Whats the purpose served by the strange bitwise operator combo?

Question

I was going through the following code and came across the following snippet.

https://www.virtualbox.org/svn/vbox/trunk/src/VBox/Devices/EFI/Firmware/MdeModulePkg/Core/Pei/Hob/Hob.c

EFI_STATUS  
EFIAPI  
PeiCreateHob (  
  IN CONST EFI_PEI_SERVICES  **PeiServices,  
  IN UINT16            Type,  
  IN UINT16            Length,  
  IN OUT VOID          **Hob  
  )  
{  
  EFI_STATUS                           Status;  
  EFI_HOB_HANDOFF_INFO_TABLE           *HandOffHob;  
  EFI_HOB_GENERIC_HEADER               *HobEnd;  
  EFI_PHYSICAL_ADDRESS                 FreeMemory;  


  Status = PeiGetHobList (PeiServices, Hob);  
  if (EFI_ERROR(Status)) {  
    return Status;  
  }

  HandOffHob = *Hob;  

  //
  // Check Length to avoid data overflow.
  //
  if (0x10000 - Length <= 0x7) {  
    return EFI_INVALID_PARAMETER;  
  }
  Length     = (UINT16)((Length + 0x7) & (~0x7));  
  ...

I don't get what we are achieving with the following operation:

Length     = (UINT16)((Length + 0x7) & (~0x7));

I know that the length would be 16 bit aligned. But why are we ANDing with all zeros? We would be losing the LSB 3 bits in the operation as I understand.

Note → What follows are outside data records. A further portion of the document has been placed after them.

/-- The instruction that the opcode and sub-code of a scalar slot name (R117, R118); a reserved opcode is
reported in OP and a reserved sub-code in F. -/
def scalarName (w : BitVec 32) : Dec :=
  match (field w 0 6).toNat with
  | 0x00 => .ok .nop
  | 0x01 =>
    match (subOf w).toNat with
    | 0 => .ok (.add (srOf w))
    | 1 => .ok (.sub (srOf w))
    | 2 => .ok (.and (srOf w))
    | 3 => .ok (.or (srOf w))
    | 4 => .ok (.xor (srOf w))
    | 5 => .ok (.andn (srOf w))
    | 6 => .ok (.orn (srOf w))
    | _ => .ok (.xnor (srOf w))
  | 0x02 =>
    match (subOf w).toNat with
    | 0 => .ok (.shl (srOf w))
    | 1 => .ok (.shr (srOf w))
    | 2 => .ok (.sar (srOf w))
    | 3 => .ok (.rol (srOf w))
    | 4 => .ok (.ror (srOf w))
    | _ => .bad 29
  | 0x03 =>
    match (subOf w).toNat with
    | 0 => .ok (.mul (srOf w))
    | 1 => .ok (.mulh (srOf w))
    | 2 => .ok (.mulhs (srOf w))
    | 3 => .ok (.div (srOf w))
    | 4 => .ok (.divs (srOf w))
    | 5 => .ok (.rem (srOf w))
    | 6 => .ok (.rems (srOf w))
    | _ => .bad 29
  | 0x04 =>
    match (subOf w).toNat with
    | 0 => .ok (.min (srOf w))
    | 1 => .ok (.max (srOf w))
    | 2 => .ok (.mins (srOf w))
    | 3 => .ok (.maxs (srOf w))
    | _ => .bad 29
  | 0x05 =>
    match (subOf w).toNat with
    | 0 => .ok (.clz (srOf w))
    | 1 => .ok (.ctz (srOf w))
    | 2 => .ok (.popc (srOf w))
    | 3 => .ok (.brev (srOf w))
    | 4 => .ok (.sext (srOf w))
    | 5 => .ok (.zext (srOf w))
    | _ => .bad 29
  | 0x06 =>
    match (subOf w).toNat with
    | 0 => .ok (.fshl (srOf w))
    | 1 => .ok (.fshr (srOf w))
    | _ => .bad 29
  | 0x07 => .ok (.addsh (subOf w) (srOf w))
  | 0x08 => .ok (.addi (siOf w))
  | 0x09 => .ok (.andi (siOf w))
  | 0x0A => .ok (.ori (siOf w))
  | 0x0B => .ok (.xori (siOf w))
  | 0x0C => .ok (.shli (siOf w))
  | 0x0D => .ok (.shri (siOf w))
  | 0x0E => .ok (.sari (siOf w))
  | 0x10 => .ok (.movi (slOf w))
  | 0x11 => .ok (.movh (slOf w))
  | 0x12 => .ok (.sel (subOf w) (srOf w))
  | 0x13 =>
    match (subOf w).toNat with
    | 0 => .ok (.setpEq (srOf w))
    | 1 => .ok (.setpNe (srOf w))
    | 2 => .ok (.setpLt (srOf w))
    | 3 => .ok (.setpLts (srOf w))
    | 4 => .ok (.setpLe (srOf w))
    | 5 => .ok (.setpLes (srOf w))
    | _ => .bad 29
  | 0x14 =>
    match (subOf w).toNat with
    | 0 => .ok (.pand (srOf w))
    | 1 => .ok (.por (srOf w))
    | 2 => .ok (.pxor (srOf w))
    | 3 => .ok (.pnot (srOf w))
    | _ => .bad 29
  | 0x18 => .ok (.setpiEq (siOf w))
  | 0x19 => .ok (.setpiNe (siOf w))
  | 0x1A => .ok (.setpiLt (siOf w))
  | 0x1B => .ok (.setpiLts (siOf w))
  | 0x1C => .ok (.setpiLe (siOf w))
  | 0x1D => .ok (.setpiLes (siOf w))
  | 0x20 => .ok (.bri (sbOf w))
  | 0x21 => .ok (.call (sbOf w))
  | 0x22 =>
    match (subOf w).toNat with
    | 0 => .ok (.br (srOf w))
    | 1 => .ok (.ret (srOf w))
    | _ => .bad 29
  | 0x23 => .ok (.loop (siOf w))
  | 0x24 => .ok (.chk (siOf w))
  | 0x25 => .ok .endTask
  | 0x28 => .ok (.ld .wb (subOf w) (srOf w))
  | 0x29 => .ok (.ld .ab (subOf w) (srOf w))
  | 0x2A => .ok (.ld .cb (subOf w) (srOf w))
  | 0x2B => .ok (.ld .sb (subOf w) (srOf w))
  | 0x2C => .ok (.ldsp .wb (subOf w) (srOf w))
  | 0x2D => .ok (.ldsp .ab (subOf w) (srOf w))
  | 0x2E => .ok (.ldsp .cb (subOf w) (srOf w))
  | 0x2F => .ok (.ldsp .sb (subOf w) (srOf w))
  | 0x30 => .ok (.st .wb (subOf w) (srOf w))
  | 0x31 => .ok (.st .ab (subOf w) (srOf w))
  | 0x32 => .ok (.st .cb (subOf w) (srOf w))
  | 0x33 => .ok (.st .sb (subOf w) (srOf w))
  | 0x34 => .ok (.xext (subOf w) (srOf w))
  | 0x35 =>
    match (subOf w).toNat with
    | 0 => .ok (.stg (srOf w))
    | _ => .bad 29
  | 0x36 =>
    match (subOf w).toNat with
    | 0 => .ok (.waitcTag (srOf w))
    | 1 => .ok (.waitcMask (srOf w))
    | 2 => .ok (.bar (srOf w))
    | 3 => .ok (.xfer (srOf w))
    | _ => .bad 29
  | 0x38 =>
    match (subOf w).toNat with
    | 0 => .ok (.atomAdd false (srOf w))
    | 1 => .ok (.atomAnd false (srOf w))
    | 2 => .ok (.atomOr false (srOf w))
    | 3 => .ok (.atomXor false (srOf w))
    | 4 => .ok (.atomMin false (srOf w))
    | 5 => .ok (.atomMax false (srOf w))
    | 6 => .ok (.atomMins false (srOf w))
    | _ => .ok (.atomMaxs false (srOf w))
  | 0x39 =>
    match (subOf w).toNat with
    | 0 => .ok (.atomAdd true (srOf w))
    | 1 => .ok (.atomAnd true (srOf w))
    | 2 => .ok (.atomOr true (srOf w))
    | 3 => .ok (.atomXor true (srOf w))
    | 4 => .ok (.atomMin true (srOf w))
    | 5 => .ok (.atomMax true (srOf w))
    | 6 => .ok (.atomMins true (srOf w))
    | _ => .ok (.atomMaxs true (srOf w))
  | 0x3A =>
    match (subOf w).toNat with
    | 0 => .ok (.atomXchg false (srOf w))
    | 1 => .ok (.atomCas false (srOf w))
    | 2 => .ok (.atomXchg true (srOf w))
    | 3 => .ok (.atomCas true (srOf w))
    | _ => .bad 29
  | 0x3B =>
    match (subOf w).toNat with
    | 0 => .ok (.rdsys (srOf w))
    | 1 => .ok (.wrsys (srOf w))
    | 2 => .ok (.trap (srOf w))
    | 3 => .ok .eret
    | 4 => .ok .duskdone
    | 5 => .ok (.fence (srOf w))
    | 6 => .ok (.sld (srOf w))
    | _ => .ok (.sst (srOf w))
  | _ => .bad 0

What's the use of this operation?

Answer 1

Length = (UINT16)((Length + 0x7) & (~0x7));

The operation performs two significant steps:

• Performs a round-up by carry to bits above the lower three bits of Length
• Ensures the lower three bits are then empty, thereby making the result the closest multiple of 8 equal to, or greater than, the original Length value.

Part 1: Rounding Up

If the lower three bits of Length are in anyway lit (anything besides 000), an increment by 0x7 (111 in binary) will propagate via carry to the bits above the lower three. For 000 in the lower three bits, the lower three bits simply become 111 and there is no carry. For example:

 5 - 00000101
 7 - 00000111
=============
12 - 00001100
         ^-------note carry

Another example:

250 -  11111010
  7 -  00000111
===============
257 - 100000001

And finally, an example that is already clear on the lower three bits (and therefore a multiple of 8):

24 - 00011000
 7 - 00000111
=============
31 - 00011111

---

Part 2: Culling Lower Bits

Once the value is rounded up, the lower three bits are culled to ensure the final result is a multiple of 8. Using the examples we had before

   5 - 00000101
+  7 - 00000111
===============
  12 - 00001100
& ~7 - 11111000
===============
   8   00001000

Next example

 250 -  11111010
+  7 -  00000111
================
 257 - 100000001
& ~7 - 111111000
================
 256 - 100000000

And our final example:

  24 - 00011000
+  7 - 00000111
===============
  31 - 00011111
& ~7 - 11111000
===============
  24 - 00011000

In summary, this simply sets Length to be the closest value equal-to or above the current value that is a multiple of 8. That's it.